-- ==== Sys2Proof/Tests/Slice0.lean ====
section
/-! SUPPORT. Tests. Expected values are those of spec/95_test_vectors.md (section named at each test) or
hand calculation from the rule named; the parameters of the tests are one admissible choice. Then one
witness for the hypotheses of every statement that has some, clause by clause at boundary values. -/

namespace Sys2Proof.Tests

open Sys2Proof Sys2Proof.Machine

/-! ## Helpers -/

/-- One admissible instance: SYM62 0x2D, SYM63 0x5F, PAD 0x3D, CAP 12. -/
def tParams : Params := ⟨0x2D, 0x5F, 0x3D, 12, 0x80000⟩

/-- The state after reset of that instance. -/
def tState : State := { State.reset with params := tParams }

/-- With a value in ARG. -/
def tArg (v : Word) : State := { tState with arg := v }

/-- With a frame in IBUF. -/
def tFrame (x : List Byte) : State :=
  { tState with ilen := BitVec.ofNat 32 x.length, mem := Memory.setList [] ibufBase x }

/-- With a value in ILEN only. -/
def tLen (n : Word) : State := { tState with ilen := n }

/-- With a command pending and moves to come. -/
def tPending (w : Word) (ts : List Turn) : State := { tState.accept w with turns := ts }

/-- With moves to come. -/
def tTurns (ts : List Turn) : State := { tState with turns := ts }

/-- The state an outcome ends in. -/
def ended : Host.Outcome State Fault Refusal → Option State
  | .next t => some t
  | _ => none

/-- RES and ERR after a command. -/
def resErr (o : Host.Outcome State Fault Refusal) : Option (Word × BitVec 4) :=
  (ended o).map fun t => (t.res, t.status.err)

/-- ERR, OLEN and the first `n` bytes of OBUF after a command. -/
def outErr (n : Nat) (o : Host.Outcome State Fault Refusal) : Option (BitVec 4 × Word × List Byte) :=
  (ended o).map fun t => (t.status.err, t.olen, (List.range n).map t.obuf)

/-! ## Decoding: words written out from R84 and the vectors of section 2.6 -/

theorem test_decode_symat : decode 0b00000000000000000000000000000001 = .ok .symat := by decide
theorem test_decode_classify : decode 0b00000000000000000000000000000010 = .ok .classify := by decide
theorem test_decode_validate : decode 0b00000000000000000000000000000011 = .ok .validate := by decide
theorem test_decode_encgrp_n1 : decode 0b00000000000000010000000000000100 = .ok (.encgrp 1) := by decide
theorem test_decode_encgrp_n3 : decode 0b00000000000000110000000000000100 = .ok (.encgrp 3) := by decide
theorem test_decode_encode : decode 0b00000000000000000000000000000101 = .ok .encode := by decide
theorem test_decode_decgrp : decode 0b00000000000000000000000000000110 = .ok (.decgrp false) := by decide
theorem test_decode_decgrp_final : decode 0b00000000000000000000000100000110 = .ok (.decgrp true) := by decide
theorem test_decode_decode : decode 0b00000000000000000000000000000111 = .ok .decode := by decide
theorem test_decode_zero : decode 0x00000000 = .error .reservedOp := by decide
theorem test_decode_op8 : decode 0x00000008 = .error .reservedOp := by decide
theorem test_decode_final_on_encode : decode 0x00000105 = .error .finalNotAllowed := by decide
theorem test_decode_bit31 : decode 0x80000001 = .error .reservedBits := by decide
theorem test_decode_bit9 : decode 0x00000206 = .error .reservedBits := by decide
theorem test_decode_n_on_decgrp : decode 0x00010006 = .error .nNotAllowed := by decide
theorem test_decode_encgrp_n0 : decode 0x00000004 = .error .nIsZero := by decide
theorem test_table_word : decodeTableWord 32 0x00020004 = some (.encgrp 2) := by decide
theorem test_assemble : assemble "DECGRP.final" = some 0x00000106 := by decide
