-- ==== Sys2Proof/Decode.lean ====
section
/-! DEFINITION. Decoding over the rows of the table that give bits. No row of spec/opcode_table.json gives any: the commands
reach the block as events, register accesses and descriptors, so no word spells one. -/
namespace Sys2Proof

/-- The command that a word spells by the table's bits: none of the rows gives bits. -/
def decodeTableWord (_nbits _w : Nat) : Option Instr := none

end Sys2Proof
end

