/-- A slot's whole frame can leave before its gate closes. -/
def canFinish (s : State) (p c : Nat) : Bool :=
  match slotOf s p c with
  | some sl => sl.ready && openFor s p c (wireTime s p sl)
  | none => false

/-- A class whose whole frame waits for its gate. -/
def gateWaits (s : State) (p c : Nat) : Bool :=
  match slotOf s p c with
  | some sl => sl.ready && !sl.waited && !openFor s p c (wireTime s p sl)
  | none => false

/-- Counts the frames that wait in their slots, each once. -/
def countWaits (p : Nat) (s : State) : State :=
  forEach ((List.range 8).filter (gateWaits s p)) (fun c s =>
    tileCnt (portTile p) (32 + 2) 1
      (setPort p (fun q => { q with slots := tupd q.slots c fun x => x.map fun sl => { sl with waited := true } }) s)) s

/-- A port's transmitter may start a frame. -/
def txFree (s : State) (p : Nat) : Bool := portUp s p && (port s p).tx.isNone && !(port s p).reserved

/-- FRAME_TX_START. -/
def execFrameTxStart (p : Nat) (s : State) : Res :=
  .next <| iff_ (txFree s p) (fun s =>
    let s := countWaits p s
    match (List.range 8).reverse.find? (canFinish s p) with
    | none => s
    | some c =>
      match slotOf s p c with
      | some sl =>
        selectPort p (startTx p sl (setPort p (fun q => { q with slots := tput q.slots c none }) s))
      | none => s) s

/-! ## PTP edits (R117, R118) -/

/-- 2^63 − 1, where a correction saturates. -/
def corrMax : Int := 9223372036854775807

/-- The correction field with a residence time added. -/
def corrected (bs : List Byte) (o residence : Nat) : List Byte :=
  let c := sext 64 (beAt bs (o + 8) 8) + ((residence * 65536 : Nat) : Int)
  patchBytes bs (o + 8) (beBytes 8 (twos 64 (min corrMax c)))

/-- The egress stamp written into originTimestamp. -/
def stamped (bs : List Byte) (o : Nat) (t : Time80) : List Byte := patchBytes bs (o + 34) (beBytes 6 t.sec ++ beBytes 4 t.ns)

/-- The UDP checksum after an edit at or past its header: zero under IPv4, updated incrementally under IPv6. -/
def ptpUdp (l4 o : Nat) (old new : List Byte) : List Byte :=
  if l4 = 4 then patchBytes new (o - 2) [0, 0]
  else if l4 = 6 then
    let a := foldSum (sum16 (old.drop o))
    let b := foldSum (sum16 (new.drop o))
    patchBytes new (o - 2) (beBytes 2 (65535 - foldSum (65535 - beAt old (o - 2) 2 + b + (65535 - a))))
  else new

/-- PRT's edits of a PTP frame. -/
def ptpEdit (sl : Slot) (bs : List Byte) : List Byte :=
  match sl.carry.ptp with
  | none => bs
  | some (left, l4) =>
    if !(sl.oneStep || sl.tc) || bs.length < left then bs
    else
      let o := bs.length - left
      let a := if sl.oneStep && 44 ≤ left then stamped bs o sl.outTs else bs
      let b := if sl.tc && 16 ≤ left then corrected a o (sl.outFrc - sl.carry.frcIn) else a
      ptpUdp l4 o bs b

/-! ## MACsec transmit (R100, R102) -/

/-- Values that a transmit association's packet number may take. -/
def pnSpan (a : Sa) : Nat := if a.xpn then 18446744073709551616 else 4294967296

def pnThreshold (a : Sa) : Nat := if a.xpn then 0xC000000000000000 else 0xC0000000

/-- What MACsec makes of an egress frame: `none` it is dropped with the counter given; else the state with its counts. -/
def macsecTx (p an : Nat) (injected : Bool) (bs : List Byte) (s : State) : Option Nat × State :=
  if macsecMode s p = 0 then (none, s)
  else if injected && beAt bs 12 2 = 0x888E then (none, portCnt p 55 1 s)
  else
    let k := saKey p 0 0 an
    match tget s.sas k with
    | none => (some 23, s)
    | some a =>
      if pnSpan a ≤ a.pn then (some 24, s)
      else
        let due : Bool := pnThreshold a ≤ a.pn + 1 && !a.noticed
        let s := { s with sas := tput s.sas k (some { a with pn := a.pn + 1, noticed := a.noticed || due }) }
        (none, portCnt p 54 1 (iff_ due (post (portReq s p) 0x11 p [word an]) s))

/-! ## Packet RX (R383, R384) -/


/-- Delivers a frame without its FCS into a ring's next descriptor, or drops it. A host that cannot be written completes
SQUASHED. -/
def deliverRx (req r : Nat) (bs : List Byte) (md : BitVec 256) (s : State) : State :=
  let g := ringSt s req r
  match if g.en && !g.resetting then headEntry g else none with
  | none => ringCnt req r 3 1 s
  | some d =>
    let cap := fld (d.getD 4 0) 13 0
    let data := bs.take cap
    let addr := (d.getD 6 0).toNat + (d.getD 7 0).toNat * 4294967296
    let w5 := pack [(13, 0, bs.length), (16, 16, (decide (cap < bs.length)).toNat)]
    let ret := (5, w5) :: (List.range 8).map fun i => (8 + i, word (md.toNat / 2 ^ (32 * i)))
    if linkUp s then
      ownerCnt req 5 1 (ringCnt req r 2 data.length (ringCnt req r 1 1 (completeWith req r d 0 ret (emitHost (.hostWrite req addr data) s))))
    else completeWith req r d 0x08 ret s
● ● ●
WORK REQUIRED — Find the word "after" in the records, and report each line that has it.

RESULT —
/-- The state after reset of that instance. -/
/-- RES and ERR after a command. -/
/-- ERR, OLEN and the first `n` bytes of OBUF after a command. -/
/-- The UDP checksum after an edit at or past its header: zero under IPv4, updated incrementally under IPv6. -/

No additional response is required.